The combination of these two operations forms the backbone of efficient architectures. By separating spatial and channel-wise processing, these operations reduce the number of parameters and computational costs while preserving the ability to capture rich feature representations [42]. The final feature map is given by

${Feature}_{final} = C_{P} (C_{D} (X))$

(10)

where ${Feature}_{final}$ refers to the final feature map after performing pointwise convolution on the output of depthwise convolution on the input $X$ .
Inverted residuals with linear bottlenecks: Another main feature in MobileNetV2 is the inverted residual block, which reverses the traditional residual block structure. Instead of reducing and expanding the feature dimensions, it first expands the number of channels, performs convolutions, and then projects the result back to lower-dimensional space.
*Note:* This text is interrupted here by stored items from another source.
/-- A page of the low part of the window, by address bits [23:16]. -/
def lowPage (pg o : Nat) : Loc :=
  match pg with
  | 0x0 => .keep (o % 0x1000)
  | 0x1 => .blf (o % 0x100)
  | 0x2 => .cis (o % 0x400)
  | 0x3 => .cvn (o % 0x200)
  | 0x4 => .rpl (o % 0x800)
  | 0x6 => .erg (o % 0x8000)
  | 0x7 => .thm (o % 0x100)
  | 0x8 => .fus (o % 0x100)
  | 0x9 => .nvm (o % 0x100)
  | 0xA => .ban (o % 0x100)
  | 0xB => .trc (o % 0x100)
  | 0xC => .mtr (o % 0x100)
  | 0xD => .part (o % 0x400 / 0x40) (o % 0x40 / 4)
  | _ => .nowhere

/-- R500: the address map. -/
def locOf (s : State) (a : Nat) : Loc :=
  if a < 0x100000 then lowPage (a / 0x10000) (a % 0x10000)
  else if a < 0x120000 then .tal ((a - 0x100000) / 16) (a % 16 / 4)
  else if a < 0x200000 then .nowhere
  else if a < 0x240000 then
    let d := (a - 0x200000) / 0x1000
    if d < s.domes.length then .dome d (a % 0x400) else .nowhere
  else if a < 0x400000 then .nowhere
  else if a < 0x800000 then
    let i := (a - 0x400000) / 0x100
    if (getSp s i).isSome then .spr i (a % 0x100) else .nowhere
  else if a < 0xA00000 then .alias_ ((a - 0x800000) / 128 * 4 % 0x1000) (a % 128 / 4)
  else .nowhere

/-- The Spire of an access, 0xFFFF where none (R516). -/
def locSpire : Loc → Nat
  | .spr i _ => i
  | _ => 0xFFFF

/-! ### KEEP fields (R504, R509, R513, R516, R522 to R525, R530, R533) -/

/-- The kinds of field that the alias table tells apart; the manual's tables have no RC field. -/
inductive FieldKind where
  | rw | w1c | woOne | woWide | ro | cnt | go
  deriving DecidableEq, Repr

/-- The fields of the KEEP register at an offset: lowest bit, width, kind. -/
def keepFields (o : Nat) : List (Nat × Nat × FieldKind) :=
  match o with
  | 0x000 | 0x004 => [(0, 32, .ro)]
  | 0x008 => [(0, 9, .ro), (16, 8, .ro)]
  | 0x00C => [(0, 12, .w1c)]
  | 0x010 => [(0, 17, .ro)]
  | 0x014 | 0x018 | 0x01C | 0x020 | 0x028 | 0x02C => [(0, 32, .ro)]
  | 0x024 => [(0, 27, .ro)]
  | 0x030 => [(0, 16, .ro)]
  | 0x034 => [(0, 5, .w1c)]
  | 0x040 => [(0, 4, .ro), (4, 1, .rw), (5, 4, .ro), (9, 1, .rw), (10, 4, .ro)]
  | 0x044 => [(0, 14, .ro)]
  | 0x048 => [(0, 4, .woOne)]
  | 0x04C => [(0, 32, .woWide)]
  | 0x080 => [(0, 7, .w1c)]
  | 0x090 | 0x094 | 0x098 | 0x09C | 0x0A0 | 0x0A4 | 0x0A8 => [(0, 32, .cnt)]
  | 0x100 => [(0, 24, .rw)]
  | 0x104 => [(0, 3, .ro), (8, 24, .ro)]
  | 0x180 => [(0, 1, .go), (1, 2, .ro), (4, 13, .ro)]
  | 0x200 => [(0, 28, .rw), (28, 1, .go)]
  | 0x204 => [(0, 32, .rw)]
  | 0x208 => [(0, 3, .ro), (4, 28, .ro)]
  | _ => if 0x110 ≤ o ∧ o ≤ 0x13C ∧ o % 4 = 0 then [(0, 32, .ro)] else []

/-- The kind of the field that holds a bit; none where it is reserved. -/
def keepKind (o b : Nat) : Option FieldKind := ((keepFields o).find? fun f => decide (f.1 ≤ b) && decide (b < f.1 + f.2.1)).map (·.2.2)

/-! ### Reads -/

def getMbx (s : State) (i : Nat) : Mbx := s.keep.mbx.getD i Mbx.reset
def updMbx (s : State) (i : Nat) (f : Mbx → Mbx) : State := { s with keep := { s.keep with mbx := updAt s.keep.mbx i f } }

/-- KEEP page: what a requester reads (R506, R530, R533: its own instances). -/
def keepWord (s : State) (who : Requester) (o : Nat) : W32 :=
  let i := instOf who
  let m := getMbx s i
  match o with
  | 0x000 => keepId
  | 0x004 => keepVer s
  | 0x008 => keepStat s
  | 0x00C => s.keep.alert.zeroExtend 32
  | 0x010 => keepGeom s 0
  | 0x014 => keepGeom s 1
  | 0x018 => keepGeom s 2
  | 0x01C => keepGeom s 3
  | 0x020 => keepGeom s 4
  | 0x024 => keepGeom s 5
  | 0x028 => keepGeom s 6
  | 0x02C => keepGeom s 7
  | 0x030 => keepDie s
  | 0x034 => s.keep.clkloss.zeroExtend 32
  | 0x040 => s.keep.unitEn.zeroExtend 32
  | 0x044 => keepUnitSafe s
  | 0x048 => s.keep.lock.zeroExtend 32
  | 0x04C => s.keep.hosttag
  | 0x080 => s.keep.accstat.zeroExtend 32
  | 0x100 => m.sel.zeroExtend 32
  | 0x104 => packW [(0, b2n m.valid), (1, m.err.toNat), (8, m.echo.toNat)]
  | 0x180 => let t := s.keep.talloc.getD i (0, 0)
    packW [(1, t.1.toNat), (4, t.2)]
  | 0x200 => (getCmd s i).cmd
  | 0x204 => (getCmd s i).arg
  | 0x208 => (getCmd s i).res
  | _ =>
    if 0x90 ≤ o ∧ o ≤ 0xA8 then s.keep.accCnt.getD ((o - 0x90) / 4) 0
    else if 0x110 ≤ o ∧ o ≤ 0x13C ∧ m.valid then m.data.getD ((o - 0x110) / 4) 0
    else 0

def blfWord (s : State) (o : Nat) : W32 :=
  match o with
  | 0x00 => blfTstat s
  | 0x04 => blfStat s
  | 0x10 => s.belfry.cancelCnt
  | 0x14 => s.belfry.carryCnt
  | 0x18 => s.belfry.tickslipCnt
  | 0x1C => s.belfry.missCnt
  | 0x20 => s.belfry.ofsdriftCnt
  | _ => 0

def cisWord (s : State) (o : Nat) : W32 :=
  let c := s.cistern
  match o with
  | 0x00 => cisStat s
  | 0x04 => c.bcmd
  | 0x10 => c.ceCnt
  | 0x14 => c.ueCnt
  | 0x18 => c.unwrCnt
  | 0x1C => c.scrubPass
  | 0x20 => c.scrubSuper
  | 0x24 => c.recDrop
  | 0x28 => c.wrstLost
  | _ =>
    if 0x100 ≤ o ∧ o < 0x140 then (getPart s ((o - 0x100) / 4)).cnt.cisUse
    else if 0x140 ≤ o ∧ o < 0x180 then (getPart s ((o - 0x140) / 4)).cnt.cisQref
    else if 0x200 ≤ o ∧ o < 0x280 then cisBank s ((o - 0x200) / 4)
    else 0

def cvnWord (s : State) (o : Nat) : W32 :=
  match o with
  | 0x00 => cvnStat s
  | 0x10 => s.caravan.vlate
  | 0x14 => s.caravan.linkretry
  | 0x18 => s.caravan.sidemaj
  | 0x1C => s.caravan.fcrc
  | _ => if 0x100 ≤ o ∧ o < 0x200 then cvnSeam s ((o - 0x100) / 4) else 0

/-- R199: words 0 to 14 of a block count; word 15 is reserved. -/
def rplWord (s : State) (o : Nat) : W32 :=
  if o = 0 then rplPool s
  else if o = 4 then rplTrk s
  else if 0x100 ≤ o ∧ o < 0x500 then (getPart s ((o - 0x100) / 0x40)).cnt.rpl.getD (o % 0x40 / 4) 0
  else 0

/-- R484: a histogram's bins less the view's baseline; word `w` of the block. -/
def histWord (pub base : List W64) (w : Nat) : W32 :=
  let v := pub.getD (w / 2) 0 - base.getD (w / 2) 0
  if w % 2 = 0 then lo32 v else hi32 v

/-- R485: an extreme's entry. -/
def extWord (e : Option (Int × Nat × W64)) (w : Nat) : W32 :=
  match e with
  | none => 0
  | some (v, sp, t) =>
    match w with
    | 0 => BitVec.ofInt 32 v
    | 1 => BitVec.ofNat 32 sp
    | 2 => lo32 t
    | _ => hi32 t

/-- R485: the word at offset `r` of scope `c`'s block, in partition `p`'s view. -/
def ergBlock (s : State) (p c r : Nat) : W32 :=
  let pub := s.erg.pub.getD c ErgScope.zero
  let base := (s.erg.views.getD p []).getD c ErgScope.zero
  if r < 0x080 then histWord pub.resid base.resid (r / 4)
  else if r < 0x140 then histWord pub.vlat base.vlat ((r - 0x080) / 4)
  else if r < 0x200 then histWord pub.rlag base.rlag ((r - 0x140) / 4)
  else if r < 0x280 then histWord pub.slag base.slag ((r - 0x200) / 4)
  else if r < 0x380 then histWord pub.temp base.temp ((r - 0x280) / 4)
  else extWord (((s.erg.viewPub.getD p []).getD c []).getD ((r - 0x380) / 16) none) (r % 16 / 4)

def ergWord (s : State) (p o : Nat) : W32 :=
  if o = 0 then s.erg.seq
  else if o = 4 then packW [(1, b2n (s.erg.clrPend.getD p false))]
  else if 0x100 ≤ o ∧ o < 0x4500 then ergBlock s p ((o - 0x100) / 0x400) ((o - 0x100) % 0x400)
  else 0

def thmWord (s : State) (o : Nat) : W32 :=
  match o with
  | 0x00 => thmStat s
  | 0x04 => thmMax s
  | 0x08 => thmSdt s
  | _ => if 0x10 ≤ o ∧ o ≤ 0x28 then s.thermal.cnts.getD ((o - 0x10) / 4) 0 else 0

def fusWord (s : State) (o : Nat) : W32 :=
  match o with
  | 0x00 => fusStat s
  | 0x10 => fusPriv s 0
  | 0x14 => fusPriv s 1
  | 0x18 => fusPriv s 2
  | 0x1C => fusPriv s 3
  | 0x20 => fusLic s
  | _ => 0

def banWord (s : State) (o : Nat) : W32 :=
  let q := o / 0x20
  if q ≥ banPorts then 0
  else match o % 0x20 with
    | 0x0 => banPstat s q
    | 0x4 => (getPort s q).badfrm
    | 0x8 => (getPort s q).naktx
    | 0xC => (getPort s q).resend
    | _ => 0

def trcWord (s : State) (o : Nat) : W32 :=
  match o with
  | 0x00 => trcStat s
  | 0x10 => s.trc.deepref
  | 0x14 => s.trc.ringlost
  | 0x18 => s.trc.dumps
  | 0x1C => s.trc.dumpref
  | 0x40 => s.trc.dctl.1
  | 0x44 => s.trc.dctl.2.1
  | 0x48 => s.trc.dctl.2.2
  | _ => 0

def mtrWord (s : State) (o : Nat) : W32 :=
  match o with
  | 0x00 => mtrStat s
  | 0x04 => mtrPeriod s
  | 0x08 => lo32 s.mtr.pnum
  | 0x10 => s.mtr.setCnt
  | 0x14 => s.mtr.backCnt
  | 0x20 => s.mtr.wcLo
  | 0x24 => s.mtr.wcHi
  | _ => 0

/-- What a read at a place returns; an offset that holds no register reads 0 (R500). -/
def readLoc (s : State) (who : Requester) (l : Loc) : W32 :=
  match l with
  | .nowhere => 0
  | .keep o => keepWord s who o
  | .blf o => blfWord s o
  | .cis o => cisWord s o
  | .cvn o => cvnWord s o
  | .rpl o => rplWord s o
  | .erg o => ergWord s (partOf who) o
  | .thm o => thmWord s o
  | .fus o => fusWord s o
  | .nvm o => if o = 0 then nvmBoot s else 0
  | .ban o => banWord s o
  | .trc o => trcWord s o
  | .mtr o => mtrWord s o
  | .part p k => partWord s p k
  | .tal t k => tallyWord s t k
  | .dome d o => domeWord s d o
  | .spr i o => match getSp s i with
    | some p => spireWord s p o
    | none => 0
  | .alias_ o b => if (keepKind o b).isSome then BitVec.ofNat 32 (b2n (bitOf (keepWord s who o) b)) else 0

/-! ### Rights (R401, R464, R500, R501, R508, R529 to R531) -/

/-- R500: the KEEP registers that no tenant reads. -/
def keepOperator (o : Nat) : Bool :=
  o == 0x00C || o == 0x034 || (decide (0x040 ≤ o) && decide (o ≤ 0x04C)) || (decide (0x080 ≤ o) && decide (o ≤ 0x0A8))

/-- Whether a Tally is held by a partition (R531). -/
def holdsTally (s : State) (t p : Nat) : Bool := (getTally s t).held && (getTally s t).part == p

/-- R500, R501: whether a tenant reads a place. -/
def tenantReads (s : State) (p : Nat) (l : Loc) : Bool :=
  match l with
  | .keep o => !keepOperator o
  | .cis o => o == 0x100 + 4 * p || o == 0x140 + 4 * p
  | .rpl o => decide (0x100 + 0x40 * p ≤ o) && decide (o < 0x140 + 0x40 * p)
  | .erg _ | .nvm _ => true
  | .fus o => decide (o < 0x10) || decide (0x20 ≤ o)
  | .trc o => privBit s p 1 && decide (0x40 ≤ o) && decide (o ≤ 0x48)
  | .part q _ => q == p
  | .tal t _ => holdsTally s t p
  | .spr i _ => partOfSp s i == p
  | _ => false

/-- The places of a tenant's pages that hold a register (R500: a write elsewhere is ignored with OK). -/
def holdsRegister (l : Loc) : Bool :=
  match l with
  | .keep o => !(keepFields o).isEmpty
  | .erg o => o == 0 || o == 4 || (decide (0x100 ≤ o) && decide (o < 0x4500))
  | .nvm o => o == 0
  | .fus o => o == 0 || (decide (0x10 ≤ o) && decide (o ≤ 0x20))
  | .spr _ o => decide (o ≤ 0x64)
  | _ => true

/-- R501: the registers that some rule grants a tenant to write: its mailbox, Tally and command instances, its Erg view's clear (R484), the
dump command (R493), its Tallies (R276, R531). -/
def tenantField (l : Loc) : Bool :=
  match l with
  | .keep o => o == 0x100 || o == 0x180 || o == 0x200 || o == 0x204
  | .erg o => o == 4
  | .trc _ => true
  | .tal _ k => k != 1
  | _ => false

/-- R501: whether a requester has the right to an access. -/
def mayAccess (s : State) (who : Requester) (wr : Bool) (l : Loc) : Bool :=
  let p := partOf who
  p == 0 || (tenantReads s p l && (!wr || tenantField l || !holdsRegister l))

/-! ### What is served (R424, R502, R503) -/

/-- R503: the pages served before firmware starts. -/
def preFirmware (l : Loc) : Bool :=
  match l with
  | .keep o => o == 0 || o == 4
  | .nvm _ | .fus _ => true
  | _ => false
Each block consists of the following:
-
Expansion: The number of channels in the input feature map is increased.
-
Depthwise convolution: A depthwise convolution is applied to the expanded feature map, further increasing the spatial feature dimensionality within each channel.
-
Projection: A pointwise convolution is utilized to reduce the number of channels back to the original input dimension.

4.1.2. EfficientNetB0

The EfficientNet architecture [43] uses a strategy called compound scaling to expand the depth, width, and input resolution of a neural network in a balanced way. This approach improves model accuracy without greatly increasing computational demands. The idea is to manage these three dimensions with a single parameter, ensuring the network grows proportionally in all relevant directions.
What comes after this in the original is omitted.